#### TASK DESCRIPTION
I need the lines below from the one with "live : Bool" down to the one with "and the bytes" reproduced exactly, both ends included, and nothing else.

--- --- ---

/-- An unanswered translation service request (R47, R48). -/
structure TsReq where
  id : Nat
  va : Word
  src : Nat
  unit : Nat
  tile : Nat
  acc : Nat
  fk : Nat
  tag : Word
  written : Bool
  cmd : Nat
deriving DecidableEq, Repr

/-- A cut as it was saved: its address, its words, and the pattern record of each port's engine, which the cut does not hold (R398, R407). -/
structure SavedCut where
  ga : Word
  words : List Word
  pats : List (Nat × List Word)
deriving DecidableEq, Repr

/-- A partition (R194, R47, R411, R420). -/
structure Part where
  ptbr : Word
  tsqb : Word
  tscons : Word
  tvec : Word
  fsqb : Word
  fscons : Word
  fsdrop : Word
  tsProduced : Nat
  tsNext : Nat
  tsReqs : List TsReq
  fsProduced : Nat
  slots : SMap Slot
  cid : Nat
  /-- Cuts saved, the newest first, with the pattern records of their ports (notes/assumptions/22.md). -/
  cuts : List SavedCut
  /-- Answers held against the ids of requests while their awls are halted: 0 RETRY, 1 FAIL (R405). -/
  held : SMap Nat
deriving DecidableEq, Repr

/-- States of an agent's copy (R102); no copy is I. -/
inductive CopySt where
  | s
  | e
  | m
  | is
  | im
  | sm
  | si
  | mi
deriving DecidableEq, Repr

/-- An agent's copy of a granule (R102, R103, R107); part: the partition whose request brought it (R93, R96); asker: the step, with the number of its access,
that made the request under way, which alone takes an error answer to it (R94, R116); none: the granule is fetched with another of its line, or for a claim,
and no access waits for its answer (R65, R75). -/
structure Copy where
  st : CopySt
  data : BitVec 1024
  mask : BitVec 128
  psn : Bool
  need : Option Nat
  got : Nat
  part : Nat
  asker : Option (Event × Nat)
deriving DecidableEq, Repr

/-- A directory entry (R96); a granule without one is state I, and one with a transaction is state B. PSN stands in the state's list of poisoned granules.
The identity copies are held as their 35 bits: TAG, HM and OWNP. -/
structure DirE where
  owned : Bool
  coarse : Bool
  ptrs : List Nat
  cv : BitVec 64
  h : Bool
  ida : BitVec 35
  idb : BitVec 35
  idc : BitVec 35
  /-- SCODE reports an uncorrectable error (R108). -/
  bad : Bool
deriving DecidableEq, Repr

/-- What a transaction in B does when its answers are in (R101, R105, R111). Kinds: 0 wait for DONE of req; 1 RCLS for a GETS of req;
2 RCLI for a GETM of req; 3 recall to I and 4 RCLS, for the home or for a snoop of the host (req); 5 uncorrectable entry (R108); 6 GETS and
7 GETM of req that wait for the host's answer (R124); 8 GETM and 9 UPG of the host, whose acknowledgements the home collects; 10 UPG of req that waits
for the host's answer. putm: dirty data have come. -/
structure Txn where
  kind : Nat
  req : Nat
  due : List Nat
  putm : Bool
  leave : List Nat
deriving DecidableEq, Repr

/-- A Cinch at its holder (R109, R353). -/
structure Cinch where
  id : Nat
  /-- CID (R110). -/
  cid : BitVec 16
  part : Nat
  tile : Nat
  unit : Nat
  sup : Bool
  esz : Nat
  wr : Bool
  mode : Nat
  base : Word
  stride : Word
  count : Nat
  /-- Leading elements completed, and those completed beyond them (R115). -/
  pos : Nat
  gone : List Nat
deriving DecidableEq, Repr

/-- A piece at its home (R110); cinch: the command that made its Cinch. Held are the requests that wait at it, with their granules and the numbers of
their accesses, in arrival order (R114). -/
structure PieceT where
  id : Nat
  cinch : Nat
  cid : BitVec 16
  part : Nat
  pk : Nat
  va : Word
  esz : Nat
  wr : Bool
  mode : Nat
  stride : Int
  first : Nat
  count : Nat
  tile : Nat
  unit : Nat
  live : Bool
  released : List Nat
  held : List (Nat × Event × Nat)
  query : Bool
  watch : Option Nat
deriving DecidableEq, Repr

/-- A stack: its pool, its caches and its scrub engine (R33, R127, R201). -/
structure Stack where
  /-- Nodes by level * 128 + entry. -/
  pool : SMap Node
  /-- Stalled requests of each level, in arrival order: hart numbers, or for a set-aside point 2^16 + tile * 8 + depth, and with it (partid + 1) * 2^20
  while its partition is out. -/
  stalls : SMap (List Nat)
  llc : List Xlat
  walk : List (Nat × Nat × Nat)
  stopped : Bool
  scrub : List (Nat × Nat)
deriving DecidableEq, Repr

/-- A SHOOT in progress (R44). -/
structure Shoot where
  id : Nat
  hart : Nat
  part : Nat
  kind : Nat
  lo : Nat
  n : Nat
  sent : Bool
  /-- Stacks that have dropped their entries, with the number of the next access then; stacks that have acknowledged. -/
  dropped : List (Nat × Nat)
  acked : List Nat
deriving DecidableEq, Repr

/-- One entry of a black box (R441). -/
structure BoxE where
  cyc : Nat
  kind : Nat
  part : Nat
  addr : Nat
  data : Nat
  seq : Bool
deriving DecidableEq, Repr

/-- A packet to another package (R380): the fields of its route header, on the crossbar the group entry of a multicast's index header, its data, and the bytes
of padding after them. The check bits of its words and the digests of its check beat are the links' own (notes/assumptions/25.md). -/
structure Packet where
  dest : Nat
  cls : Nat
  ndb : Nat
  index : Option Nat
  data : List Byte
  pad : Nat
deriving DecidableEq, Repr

--- --- ---

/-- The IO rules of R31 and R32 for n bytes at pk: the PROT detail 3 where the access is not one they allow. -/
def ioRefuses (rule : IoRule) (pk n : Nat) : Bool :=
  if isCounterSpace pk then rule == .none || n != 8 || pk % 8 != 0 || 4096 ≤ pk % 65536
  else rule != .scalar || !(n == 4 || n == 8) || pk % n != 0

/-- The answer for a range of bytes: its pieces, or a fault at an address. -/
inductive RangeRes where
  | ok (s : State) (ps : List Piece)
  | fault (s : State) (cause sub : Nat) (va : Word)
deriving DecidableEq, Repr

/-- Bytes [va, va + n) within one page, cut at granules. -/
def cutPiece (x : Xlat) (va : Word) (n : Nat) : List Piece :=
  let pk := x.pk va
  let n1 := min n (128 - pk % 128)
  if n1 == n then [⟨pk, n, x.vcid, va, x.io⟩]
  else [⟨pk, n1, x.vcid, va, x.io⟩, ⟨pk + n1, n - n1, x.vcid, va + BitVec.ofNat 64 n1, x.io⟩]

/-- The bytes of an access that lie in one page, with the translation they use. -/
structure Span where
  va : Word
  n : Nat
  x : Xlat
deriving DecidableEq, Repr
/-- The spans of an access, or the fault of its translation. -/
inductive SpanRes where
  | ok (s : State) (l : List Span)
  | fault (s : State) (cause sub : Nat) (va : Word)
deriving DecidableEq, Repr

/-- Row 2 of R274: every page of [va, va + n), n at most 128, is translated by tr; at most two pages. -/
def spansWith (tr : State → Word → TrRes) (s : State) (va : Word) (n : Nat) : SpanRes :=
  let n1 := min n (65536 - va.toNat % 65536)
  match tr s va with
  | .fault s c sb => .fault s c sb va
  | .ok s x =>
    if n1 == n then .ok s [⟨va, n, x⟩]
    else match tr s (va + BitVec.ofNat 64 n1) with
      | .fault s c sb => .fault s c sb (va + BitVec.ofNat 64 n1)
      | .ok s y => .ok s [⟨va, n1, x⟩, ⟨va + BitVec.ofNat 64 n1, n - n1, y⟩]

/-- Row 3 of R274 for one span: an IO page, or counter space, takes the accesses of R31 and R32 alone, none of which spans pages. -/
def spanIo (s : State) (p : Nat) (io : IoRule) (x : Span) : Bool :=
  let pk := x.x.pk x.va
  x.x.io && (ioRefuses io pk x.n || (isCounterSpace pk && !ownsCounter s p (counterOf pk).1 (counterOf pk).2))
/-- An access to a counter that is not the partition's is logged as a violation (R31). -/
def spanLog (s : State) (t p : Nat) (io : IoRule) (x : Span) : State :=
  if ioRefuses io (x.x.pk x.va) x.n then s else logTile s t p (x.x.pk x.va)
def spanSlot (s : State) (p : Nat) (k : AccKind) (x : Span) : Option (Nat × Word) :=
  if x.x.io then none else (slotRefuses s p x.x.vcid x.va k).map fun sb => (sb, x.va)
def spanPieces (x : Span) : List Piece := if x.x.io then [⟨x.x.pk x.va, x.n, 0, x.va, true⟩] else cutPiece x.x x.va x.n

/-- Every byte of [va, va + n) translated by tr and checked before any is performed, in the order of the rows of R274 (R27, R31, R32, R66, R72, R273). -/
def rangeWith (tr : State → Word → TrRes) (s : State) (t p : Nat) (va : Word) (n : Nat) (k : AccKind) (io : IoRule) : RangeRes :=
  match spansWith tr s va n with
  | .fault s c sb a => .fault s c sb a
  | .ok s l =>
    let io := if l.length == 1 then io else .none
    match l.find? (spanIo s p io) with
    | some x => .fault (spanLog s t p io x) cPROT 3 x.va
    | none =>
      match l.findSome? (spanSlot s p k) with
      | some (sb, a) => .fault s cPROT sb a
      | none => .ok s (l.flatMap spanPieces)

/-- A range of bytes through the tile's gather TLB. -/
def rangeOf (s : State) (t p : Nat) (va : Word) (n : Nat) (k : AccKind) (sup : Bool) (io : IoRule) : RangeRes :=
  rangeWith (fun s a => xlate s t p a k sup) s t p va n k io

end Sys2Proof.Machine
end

--- --- ---

#### COMPLETED EXERCISE
  live : Bool
  released : List Nat
  held : List (Nat × Event × Nat)
  query : Bool
  watch : Option Nat
deriving DecidableEq, Repr

/-- A stack: its pool, its caches and its scrub engine (R33, R127, R201). -/
structure Stack where
  /-- Nodes by level * 128 + entry. -/
  pool : SMap Node
  /-- Stalled requests of each level, in arrival order: hart numbers, or for a set-aside point 2^16 + tile * 8 + depth, and with it (partid + 1) * 2^20
  while its partition is out. -/
  stalls : SMap (List Nat)
  llc : List Xlat
  walk : List (Nat × Nat × Nat)
  stopped : Bool
  scrub : List (Nat × Nat)
deriving DecidableEq, Repr

/-- A SHOOT in progress (R44). -/
structure Shoot where
  id : Nat
  hart : Nat
  part : Nat
  kind : Nat
  lo : Nat
  n : Nat
  sent : Bool
  /-- Stacks that have dropped their entries, with the number of the next access then; stacks that have acknowledged. -/
  dropped : List (Nat × Nat)
  acked : List Nat
deriving DecidableEq, Repr

/-- One entry of a black box (R441). -/
structure BoxE where
  cyc : Nat
  kind : Nat
  part : Nat
  addr : Nat
  data : Nat
  seq : Bool
deriving DecidableEq, Repr

/-- A packet to another package (R380): the fields of its route header, on the crossbar the group entry of a multicast's index header, its data, and the bytes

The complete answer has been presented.